До самой старости Толстой оставался очень активным человеком: любил играть с молодежью в городки в аллеях парка, в крокет, лаун-теннис. Шестидесятилетний писатель бегал наперегонки с детьми, проезжал на велосипеде по 30 с лишним верст за день. Когда начинались подвижные игры, требующие силы и ловкости, он глаз не сводил с играющих. Часто не мог сдержать свой азарт и быстро включался в игру, проявляя при этом ловкость и грацию.
О феноменальной ловкости Толстого ходили легенды. Шурин писателя вспоминал, как седовласый Лев Николаевич, прогуливаясь с ним по залу и подсмеиваясь над чем-то, вдруг вскочил к нему на плечи. Современники отмечали поразительную спортивную форму Толстого, которую он сохранил до старости. Лев Николаевич любил упражнения с гантелями и не без гордости вспоминал о том, как он крестился в молодости двухпудовыми гирями.
Гимнастикой Толстой занимался ежедневно — по утрам в своем кабинете. Любовь к спорту пронес через всю свою жизнь: верховая езда, фехтование, бокс, плавание и пр. Спорт был его стихией, дарящей здоровье, ощущение полноты жизни. Крепость тела рождает бодрость духа — этот древний постулат был его кредо. Понимая огромное значение физических упражнений для полноценного и гармоничного развития человека, писатель стремился привить любовь к спорту и своим детям: он поставил для них на площадке перед домом «шаги» — своеобразную детскую карусель, «гимнастику» — гимнастический снаряд с кольцами и трапецией. Сам он все умел, все знал, и притом основательно.
Приехал как-то в Ясную Поляну один иностранец. Беседуя с писателем, он подошел к «гимнастике», на которой упражнялись дети Толстого, и проделал на снарядах какой-то незамысловатый трюк.
— Вот это искусство вам, граф, уж наверно незнакомо, — не без иронии сказал он Толстому.
Лев Николаевич засмеялся и показал, как надо заниматься гимнастикой. Иностранец был в полном восторге от ловких, профессионально проделанных Толстым упражнений.

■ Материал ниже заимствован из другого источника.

/-! ### The transmit side -/

/-- V-DB-2, V-DB-3: the window is strict, and elapsed time is truncated. -/
theorem test_debounce_strict :
    shows (step (withSteps quiet [down 50000])) (fun t => (t.debPressed, t.debLast, t.txOut)) = some (false, 0, []) ∧
    shows (step (withSteps quiet [down 50999])) (fun t => (t.debPressed, t.debLast, t.txOut)) = some (false, 0, []) := by
  decide
/-- V-DB-4. -/
theorem test_debounce_accepts :
    shows (step (withSteps quiet [down 51000])) (fun t => (t.debPressed, t.debLast, t.txOut)) =
      some (true, 51000, [.evt .pressed]) := by decide

/-- V-TX-1. -/
theorem test_hold : shows (step (withSteps press [busy 300000])) (fun t => (t.wasPressed, t.debLast, t.txOut)) =
    some (true, 100000, []) := by decide
/-- V-TX-2. -/
theorem test_sync_emit :
    shows (step (withSteps { quiet with syncIdx := 3 } [down 5000])) (fun t => (t.syncIdx, t.debPressed, t.txOut)) =
      some (4, false, [.tone .dash 800 750, .tx 0x2D]) := by decide
/-- V-TX-3. -/
theorem test_press :
    shows (step (withSteps quiet [down 100000])) (fun t => (t.wasPressed, t.pressStart, t.txOut)) =
      some (true, 100000, [.evt .pressed]) := by decide
/-- V-TX-5. -/
theorem test_release_dot :
    shows (step (withSteps press [tick 350000])) (fun t => (t.gapActive, t.releaseTime, t.txOut)) =
      some (true, 350000, [.evt .released, .tone .dot 600 250, .tx 0x2E]) := by decide
/-- V-TX-7. -/
theorem test_release_dash :
    shows (step (withSteps press [tick 850000])) (fun t => (t.wasPressed, t.releaseTime, t.txOut)) =
      some (false, 850000, [.evt .released, .tone .dash 800 750, .tx 0x2D]) := by decide
/-- V-TX-8: Noise is discarded. -/
theorem test_release_noise :
    shows (step (withSteps press [tick 851000])) (fun t => (t.wasPressed, t.gapActive, t.txOut)) =
      some (false, false, [.evt .released]) := by decide
/-- V-TX-14: a bounce is discarded. -/
theorem test_discard_bounce :
    shows (exec .evReleased (atTick { press with pressStart := 970000 } 1000000)) (fun t => (t.wasPressed, t.txOut)) =
      some (false, []) := by decide
/-- V-TX-10: no marker at 750 ms, a CharGap marker at 751. -/
theorem test_gap_char :
    shows (exec .gapEval (atTick midWord 1050000)) (fun t => (t.charMarked, t.txOut)) = some (false, []) ∧
    shows (exec .gapEval (atTick midWord 1051000)) (fun t => (t.charMarked, t.txOut)) =
      some (true, [.gap .charGap]) := by decide
/-- V-TX-11. -/
theorem test_gap_word :
    shows (exec .gapEval (atTick midWord 2051000)) (fun t => (t.charMarked, t.spaceAdded, t.gapActive, t.txOut)) =
      some (true, true, false, [.gap .wordGap]) := by decide
/-- R68, R47: the port lines of EMIT_SYMBOL. -/
theorem test_tone_ports :
    shows (exec .txDot quiet) State.tonePort = some (some (0, 600, 250)) ∧
    shows (exec .txDash quiet) State.tonePort = some (some (1, 800, 750)) ∧
    shows (exec .txDash quiet) State.txPort = some (some 0x2D) := by decide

Состязаясь в гимнастике с молодежью, Толстой любил демонстрировать свой «коронный» номер — «Ивана Михайловича». Так называлось тяжелое упражнение, суть которого состояла в том, чтобы повиснуть на руках на перекладине, просунув между ними ноги, и, приподнявшись кверху, сесть на перекладину. Пятидесятилетний Лев Николаевич делал это упражнение очень ловко, как молодой гимнаст! Но, бывало, задумывался: «Зачем я это делаю? Ведь духовной работе лучше спо
собствует вегетарианство, правильное пищеварение, чем работа мышц». Перед смертью, 24 октября 1910 года Толстой записал в своем дневнике: «Начал делать не свойственную годам гимнастику и повалил на себя шкап. То-то дурень». А чуть позже отметил в карманной записной книжке: «Совестно даже в дневнике признаться в своей глупости. Со вчерашнего дня начал делать гимнастику — помолодеть, дурак, хочет — и повалил на себя шкап и напрасно измучился, то-то дурак 8 2-летний». Это было за 15 дней до его кончины.
До глубокой старости купался в пруду и в реке Воронке. Больше всего любил это делать после Ильина дня, когда люди обычно переставали купаться. Порой ездил верхом к друзьям Николаевым, жившим на даче у Красноглазовой, чтобы искупаться в пруду Ли- венцова.
Большой пруд Ясной Поляны зимой представлял собой каток О том, как катались на коньках по льду Большого пруда, сохранился рассказ одного из сыновей писателя: «Едим торопясь и пулей бежим вниз одеваться. Полушубки, валенки, шапки с наушниками, берем коньки, и начинается беготня. Дорожки на пруду расчищены большим кругом, но мы сами проделали лабиринты, переулочки и тупички и по ним вертимся. Приходят папа и мама и тоже надевают коньки. Ноги зябнут, пальцы онемели, но я молчу, потому что боюсь, что пошлют домой греться. Увлекаются все. Давно пора идти, но мы выпрашиваем еще несколько минут, еще немножечко. С деревни прибежали ребятишки и дивуются на нашу ловкость. Щекочет самолюбие, и начинаешь выкидывать всякие фокусы, пока не упадешь и не расшибешь себе нос».
Из настольных игр в семье Льва Николаевича самой любимой были шахматы. Он считал, что лучше всех в шахматы играют музыканты. При этом писатель ссылался на Танеева, Гольденвейзера и своего старшего сына Сергея. Садясь за шахматный стол с Танеевым, обговаривал с ним условия игры: если проиграет он, то будет читать вслух главы из своих произведений, а если Танеев, — тот будет исполнять свои музыкальные композиции.